Data excerpts:
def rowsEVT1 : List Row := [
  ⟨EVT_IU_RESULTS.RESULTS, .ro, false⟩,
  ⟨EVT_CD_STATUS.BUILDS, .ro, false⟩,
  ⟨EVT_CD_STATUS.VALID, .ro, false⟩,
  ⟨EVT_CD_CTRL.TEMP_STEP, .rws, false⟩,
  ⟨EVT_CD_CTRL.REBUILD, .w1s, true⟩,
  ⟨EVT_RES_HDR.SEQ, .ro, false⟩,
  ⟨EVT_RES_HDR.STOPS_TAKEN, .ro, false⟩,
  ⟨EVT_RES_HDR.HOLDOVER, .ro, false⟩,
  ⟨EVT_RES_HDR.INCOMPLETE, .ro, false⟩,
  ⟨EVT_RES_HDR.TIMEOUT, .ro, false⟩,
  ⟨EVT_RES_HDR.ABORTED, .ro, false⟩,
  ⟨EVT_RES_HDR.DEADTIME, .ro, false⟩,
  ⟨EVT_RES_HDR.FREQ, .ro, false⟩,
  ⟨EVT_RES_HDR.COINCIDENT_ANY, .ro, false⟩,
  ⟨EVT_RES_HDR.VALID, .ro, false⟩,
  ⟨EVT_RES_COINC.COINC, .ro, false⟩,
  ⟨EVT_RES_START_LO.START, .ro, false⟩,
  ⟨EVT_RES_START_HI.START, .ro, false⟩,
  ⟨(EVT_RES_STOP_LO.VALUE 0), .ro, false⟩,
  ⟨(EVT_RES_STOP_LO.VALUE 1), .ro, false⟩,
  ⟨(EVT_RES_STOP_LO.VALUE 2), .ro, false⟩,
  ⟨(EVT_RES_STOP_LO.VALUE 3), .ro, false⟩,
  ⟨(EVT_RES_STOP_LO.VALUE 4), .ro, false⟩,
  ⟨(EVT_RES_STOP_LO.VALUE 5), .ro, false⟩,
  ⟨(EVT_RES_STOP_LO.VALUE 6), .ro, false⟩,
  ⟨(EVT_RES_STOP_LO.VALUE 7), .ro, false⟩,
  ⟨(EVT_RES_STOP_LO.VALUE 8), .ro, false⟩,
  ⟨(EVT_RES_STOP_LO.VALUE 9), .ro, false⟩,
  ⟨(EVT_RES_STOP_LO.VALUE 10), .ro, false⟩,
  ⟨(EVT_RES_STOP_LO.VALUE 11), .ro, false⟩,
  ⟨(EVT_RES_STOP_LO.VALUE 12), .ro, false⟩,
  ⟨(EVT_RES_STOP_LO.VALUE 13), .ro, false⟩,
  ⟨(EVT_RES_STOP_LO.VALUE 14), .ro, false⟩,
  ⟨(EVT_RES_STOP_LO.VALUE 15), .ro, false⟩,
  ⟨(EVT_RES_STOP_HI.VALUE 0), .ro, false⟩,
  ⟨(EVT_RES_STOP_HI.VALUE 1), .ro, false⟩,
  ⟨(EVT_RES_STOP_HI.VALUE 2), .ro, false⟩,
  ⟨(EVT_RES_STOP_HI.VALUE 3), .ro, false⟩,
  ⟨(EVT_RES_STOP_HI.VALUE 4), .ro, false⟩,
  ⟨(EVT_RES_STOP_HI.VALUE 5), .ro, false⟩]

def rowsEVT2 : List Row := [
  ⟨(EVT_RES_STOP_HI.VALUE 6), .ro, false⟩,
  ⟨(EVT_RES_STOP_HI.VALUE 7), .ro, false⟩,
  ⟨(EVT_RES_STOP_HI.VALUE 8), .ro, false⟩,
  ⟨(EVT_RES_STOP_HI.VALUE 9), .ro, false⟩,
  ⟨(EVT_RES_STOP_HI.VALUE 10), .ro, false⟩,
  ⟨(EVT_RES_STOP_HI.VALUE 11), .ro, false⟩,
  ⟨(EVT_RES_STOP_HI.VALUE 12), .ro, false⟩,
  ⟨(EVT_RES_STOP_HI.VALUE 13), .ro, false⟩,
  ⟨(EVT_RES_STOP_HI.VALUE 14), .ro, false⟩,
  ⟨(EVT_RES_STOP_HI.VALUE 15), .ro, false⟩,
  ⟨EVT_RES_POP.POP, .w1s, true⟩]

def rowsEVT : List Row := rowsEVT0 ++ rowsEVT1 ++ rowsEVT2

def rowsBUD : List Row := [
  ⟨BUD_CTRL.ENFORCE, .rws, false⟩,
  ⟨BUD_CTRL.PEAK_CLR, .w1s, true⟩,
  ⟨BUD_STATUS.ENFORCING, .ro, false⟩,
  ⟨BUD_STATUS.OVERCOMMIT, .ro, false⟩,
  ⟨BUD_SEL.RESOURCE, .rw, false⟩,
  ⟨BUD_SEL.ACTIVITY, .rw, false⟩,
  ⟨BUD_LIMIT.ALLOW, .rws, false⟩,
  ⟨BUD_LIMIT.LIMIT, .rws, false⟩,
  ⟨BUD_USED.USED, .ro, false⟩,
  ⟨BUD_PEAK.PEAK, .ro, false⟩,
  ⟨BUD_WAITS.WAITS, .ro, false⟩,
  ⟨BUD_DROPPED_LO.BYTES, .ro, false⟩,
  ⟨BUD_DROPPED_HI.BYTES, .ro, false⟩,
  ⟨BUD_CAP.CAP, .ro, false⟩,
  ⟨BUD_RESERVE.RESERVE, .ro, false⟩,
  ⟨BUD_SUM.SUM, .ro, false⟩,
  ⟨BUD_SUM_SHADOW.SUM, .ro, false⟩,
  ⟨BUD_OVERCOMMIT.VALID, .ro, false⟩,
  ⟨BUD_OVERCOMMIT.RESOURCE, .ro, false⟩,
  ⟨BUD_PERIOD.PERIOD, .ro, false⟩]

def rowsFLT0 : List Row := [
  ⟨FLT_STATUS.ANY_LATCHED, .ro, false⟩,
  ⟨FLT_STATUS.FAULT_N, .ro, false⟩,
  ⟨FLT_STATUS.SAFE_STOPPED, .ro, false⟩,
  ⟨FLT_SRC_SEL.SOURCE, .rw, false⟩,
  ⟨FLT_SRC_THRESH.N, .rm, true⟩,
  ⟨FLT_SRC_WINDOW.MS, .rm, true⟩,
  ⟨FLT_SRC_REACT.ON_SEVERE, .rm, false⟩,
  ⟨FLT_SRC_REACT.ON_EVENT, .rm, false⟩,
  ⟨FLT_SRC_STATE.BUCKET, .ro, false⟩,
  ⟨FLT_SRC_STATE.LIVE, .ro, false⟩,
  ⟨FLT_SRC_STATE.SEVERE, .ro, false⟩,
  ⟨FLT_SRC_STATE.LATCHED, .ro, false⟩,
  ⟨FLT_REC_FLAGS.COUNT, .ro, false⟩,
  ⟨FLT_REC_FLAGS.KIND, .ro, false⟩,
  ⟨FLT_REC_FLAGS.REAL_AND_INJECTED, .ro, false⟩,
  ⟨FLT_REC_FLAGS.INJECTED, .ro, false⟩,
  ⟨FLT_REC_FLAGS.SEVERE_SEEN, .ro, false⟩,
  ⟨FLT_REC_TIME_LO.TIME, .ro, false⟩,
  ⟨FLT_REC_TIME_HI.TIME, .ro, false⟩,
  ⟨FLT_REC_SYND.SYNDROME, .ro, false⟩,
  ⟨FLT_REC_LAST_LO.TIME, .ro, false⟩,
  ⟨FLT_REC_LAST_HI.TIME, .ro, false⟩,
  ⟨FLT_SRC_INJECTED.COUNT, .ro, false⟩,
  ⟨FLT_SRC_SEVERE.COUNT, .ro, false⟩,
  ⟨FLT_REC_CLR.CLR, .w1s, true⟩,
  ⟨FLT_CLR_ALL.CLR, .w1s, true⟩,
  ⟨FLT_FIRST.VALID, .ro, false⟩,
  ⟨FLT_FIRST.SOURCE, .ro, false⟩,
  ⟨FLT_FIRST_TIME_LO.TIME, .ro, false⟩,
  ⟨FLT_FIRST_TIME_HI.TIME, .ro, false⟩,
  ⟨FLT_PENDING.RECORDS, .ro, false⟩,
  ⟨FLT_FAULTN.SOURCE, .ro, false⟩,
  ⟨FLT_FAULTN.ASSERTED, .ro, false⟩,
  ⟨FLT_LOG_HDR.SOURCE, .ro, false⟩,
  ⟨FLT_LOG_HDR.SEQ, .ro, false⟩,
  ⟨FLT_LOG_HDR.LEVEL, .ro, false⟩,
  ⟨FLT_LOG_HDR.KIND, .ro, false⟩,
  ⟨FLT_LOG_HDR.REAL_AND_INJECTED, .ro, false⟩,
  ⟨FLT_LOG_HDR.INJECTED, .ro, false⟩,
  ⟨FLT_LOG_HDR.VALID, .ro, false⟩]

==

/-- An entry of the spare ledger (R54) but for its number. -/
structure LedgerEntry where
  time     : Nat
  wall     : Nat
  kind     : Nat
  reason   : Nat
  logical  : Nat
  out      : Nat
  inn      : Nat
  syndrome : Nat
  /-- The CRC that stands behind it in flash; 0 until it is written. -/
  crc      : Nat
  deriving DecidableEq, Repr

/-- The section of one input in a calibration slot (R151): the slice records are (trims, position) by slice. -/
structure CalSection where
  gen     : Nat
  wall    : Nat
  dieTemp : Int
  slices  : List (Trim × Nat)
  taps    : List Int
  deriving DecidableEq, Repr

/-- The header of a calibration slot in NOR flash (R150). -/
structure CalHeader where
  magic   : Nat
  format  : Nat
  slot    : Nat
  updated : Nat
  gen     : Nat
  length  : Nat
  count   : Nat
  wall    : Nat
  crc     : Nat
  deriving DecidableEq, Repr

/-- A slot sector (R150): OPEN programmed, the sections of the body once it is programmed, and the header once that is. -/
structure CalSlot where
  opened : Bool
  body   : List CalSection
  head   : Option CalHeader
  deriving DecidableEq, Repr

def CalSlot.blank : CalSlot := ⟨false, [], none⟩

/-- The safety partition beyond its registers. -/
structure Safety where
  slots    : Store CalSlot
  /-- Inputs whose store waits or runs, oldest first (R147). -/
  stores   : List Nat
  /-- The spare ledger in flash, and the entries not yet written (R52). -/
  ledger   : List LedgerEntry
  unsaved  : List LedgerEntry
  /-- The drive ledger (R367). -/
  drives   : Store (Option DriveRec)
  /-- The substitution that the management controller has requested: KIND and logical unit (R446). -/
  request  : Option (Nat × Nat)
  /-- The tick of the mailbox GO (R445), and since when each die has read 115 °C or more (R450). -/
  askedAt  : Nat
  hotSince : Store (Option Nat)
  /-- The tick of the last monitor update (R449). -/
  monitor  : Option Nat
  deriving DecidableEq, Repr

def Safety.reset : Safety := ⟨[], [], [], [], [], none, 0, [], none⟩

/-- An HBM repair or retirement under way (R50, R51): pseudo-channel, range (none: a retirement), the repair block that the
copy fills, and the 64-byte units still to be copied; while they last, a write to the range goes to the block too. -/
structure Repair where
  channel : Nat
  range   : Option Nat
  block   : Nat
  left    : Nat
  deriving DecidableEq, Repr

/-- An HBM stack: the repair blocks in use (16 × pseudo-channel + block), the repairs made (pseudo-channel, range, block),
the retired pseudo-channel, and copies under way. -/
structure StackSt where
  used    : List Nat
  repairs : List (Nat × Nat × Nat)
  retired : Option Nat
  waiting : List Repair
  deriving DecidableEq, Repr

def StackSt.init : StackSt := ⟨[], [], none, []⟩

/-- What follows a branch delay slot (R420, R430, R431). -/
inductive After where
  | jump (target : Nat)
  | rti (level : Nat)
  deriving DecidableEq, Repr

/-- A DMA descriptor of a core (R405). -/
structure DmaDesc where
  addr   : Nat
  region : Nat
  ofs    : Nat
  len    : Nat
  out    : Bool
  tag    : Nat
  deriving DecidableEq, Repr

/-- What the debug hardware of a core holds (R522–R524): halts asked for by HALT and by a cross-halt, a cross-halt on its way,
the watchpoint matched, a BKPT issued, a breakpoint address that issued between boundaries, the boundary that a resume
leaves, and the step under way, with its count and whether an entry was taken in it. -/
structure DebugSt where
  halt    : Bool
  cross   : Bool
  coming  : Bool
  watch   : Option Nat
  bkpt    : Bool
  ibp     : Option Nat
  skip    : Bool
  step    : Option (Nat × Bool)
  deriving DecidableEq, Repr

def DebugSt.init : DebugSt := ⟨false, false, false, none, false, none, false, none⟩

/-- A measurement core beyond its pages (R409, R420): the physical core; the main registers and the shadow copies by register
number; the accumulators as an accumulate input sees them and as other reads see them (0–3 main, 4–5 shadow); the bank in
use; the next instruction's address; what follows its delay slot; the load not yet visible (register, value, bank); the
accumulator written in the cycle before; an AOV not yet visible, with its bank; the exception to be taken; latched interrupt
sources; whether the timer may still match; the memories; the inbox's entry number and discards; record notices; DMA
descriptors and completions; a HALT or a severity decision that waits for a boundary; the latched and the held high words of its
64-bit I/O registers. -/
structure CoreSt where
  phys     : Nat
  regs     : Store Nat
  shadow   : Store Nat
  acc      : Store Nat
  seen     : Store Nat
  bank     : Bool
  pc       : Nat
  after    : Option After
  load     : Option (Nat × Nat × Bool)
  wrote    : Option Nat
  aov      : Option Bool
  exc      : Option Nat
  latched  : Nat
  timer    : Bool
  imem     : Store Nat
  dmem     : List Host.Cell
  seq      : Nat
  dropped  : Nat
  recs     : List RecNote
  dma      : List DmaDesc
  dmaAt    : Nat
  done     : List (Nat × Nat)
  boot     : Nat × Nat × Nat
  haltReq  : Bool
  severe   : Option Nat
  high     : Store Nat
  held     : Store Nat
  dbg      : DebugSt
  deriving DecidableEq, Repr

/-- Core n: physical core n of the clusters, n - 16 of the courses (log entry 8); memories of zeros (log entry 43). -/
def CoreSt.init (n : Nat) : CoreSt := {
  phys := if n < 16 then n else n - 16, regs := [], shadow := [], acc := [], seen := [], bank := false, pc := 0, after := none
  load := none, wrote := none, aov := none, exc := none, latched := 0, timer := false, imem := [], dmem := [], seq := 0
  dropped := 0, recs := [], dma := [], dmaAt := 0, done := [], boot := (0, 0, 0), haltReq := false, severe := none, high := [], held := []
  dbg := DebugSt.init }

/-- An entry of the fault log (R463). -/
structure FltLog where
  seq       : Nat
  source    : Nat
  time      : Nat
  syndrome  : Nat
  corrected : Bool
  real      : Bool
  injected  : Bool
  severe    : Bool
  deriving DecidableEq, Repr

Work order: Your answer should be one number: how many lines in the material hold the string "none".

Response for this exercise: 8